CREATE TABLE pageviews_per_region_per_minute AS
  SELECT regionid,
         count(*)
  FROM pageviews_enriched
  WINDOW TUMBLING (SIZE 1 MINUTE)
  GROUP BY regionid
  EMIT CHANGES;

If you want to count the pageviews for only "Region_6" by female users for every 30 seconds, you can change the above query as the following:

CREATE TABLE pageviews_per_region_per_30secs AS
  SELECT regionid,
         count(*)
  FROM pageviews_enriched
  WINDOW TUMBLING (SIZE 30 SECONDS)
  WHERE UCASE(gender)='FEMALE' AND LCASE(regionid)='region_6'
  GROUP BY regionid
  EMIT CHANGES;

UCASE and LCASE functions in ksqlDB are used to convert the values of gender and regionid columns to upper and lower case, so that you can match them correctly. ksqlDB also supports LIKE operator for prefix, suffix and substring matching.

ksqlDB supports HOPPING windows and SESSION windows too. The following query is the same query as above that computes the count for hopping window of 30 seconds that advances by 10 seconds:

CREATE TABLE pageviews_per_region_per_30secs10secs AS
  SELECT regionid,
         count(*)
  FROM pageviews_enriched
  WINDOW HOPPING (SIZE 30 SECONDS, ADVANCE BY 10 SECONDS)
  WHERE UCASE(gender)='FEMALE' AND LCASE (regionid) LIKE '%_6'
  GROUP BY regionid
  EMIT CHANGES;

The next statement counts the number of pageviews per region for session windows with a session inactivity gap of 60 seconds. In other words, you are sessionizing the input data and then perform the counting/aggregation step per region.

CREATE TABLE pageviews_per_region_per_session AS
  SELECT regionid,
         count(*)
  FROM pageviews_enriched
  WINDOW SESSION (60 SECONDS)
  GROUP BY regionid
  EMIT CHANGES;

Sometimes, you may want to include the bounds of the current window in the result so that it is more easily accessible to consumers of the data. The following statement extracts the start and end time of the current session window into fields within output rows.

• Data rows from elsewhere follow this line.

-- ==== Sys2Proof/Laws/PerInstr.lean ====
section
/-! SUPPORT. What makes a command well formed, command by command: every lane that its operands name is a lane of an HBM stack. -/
namespace Sys2Proof.Laws

/-- The keys of the lanes that a command's operands name. -/
def Lanes.named : Instr → List Nat
  | .fullTraining _ _ _ _ _ _ _ _ ls => ls.map fun x => x.key.toNat
  | .resumeTraining _ _ ls => ls.map fun x => x.key.toNat
  | .retrainUnit _ ls => ls.map fun x => x.key.toNat
  | .repairUnit _ ls => ls.map fun x => x.key.toNat
  | .loopbackTest _ _ _ _ errs => errs.map fun x => x.1.toNat
  | _ => []

/-- A command is well formed exactly when a stack has every lane that it names (R302). -/
def Lanes.Statement (i : Instr) : Prop := i.wf = (Lanes.named i).all laneOk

CREATE TABLE pageviews_per_region_per_session AS
  SELECT regionid,
         windowStart AS WSTART,
         windowEnd AS WEND,
         count(*)
  FROM pageviews_enriched
  WINDOW SESSION (60 SECONDS)
  GROUP BY regionid
  EMIT CHANGES;

Working with arrays and maps¶

The interests column in the users table is an array of strings that represents the interest of each user. The contactinfo column is a string-to-string map that represents the following contact information for each user: phone, city, state, and zipcode.

Tip

If you are using ksql-datagen, you can use quickstart=users_ to generate data that include the interests and contactinfo columns.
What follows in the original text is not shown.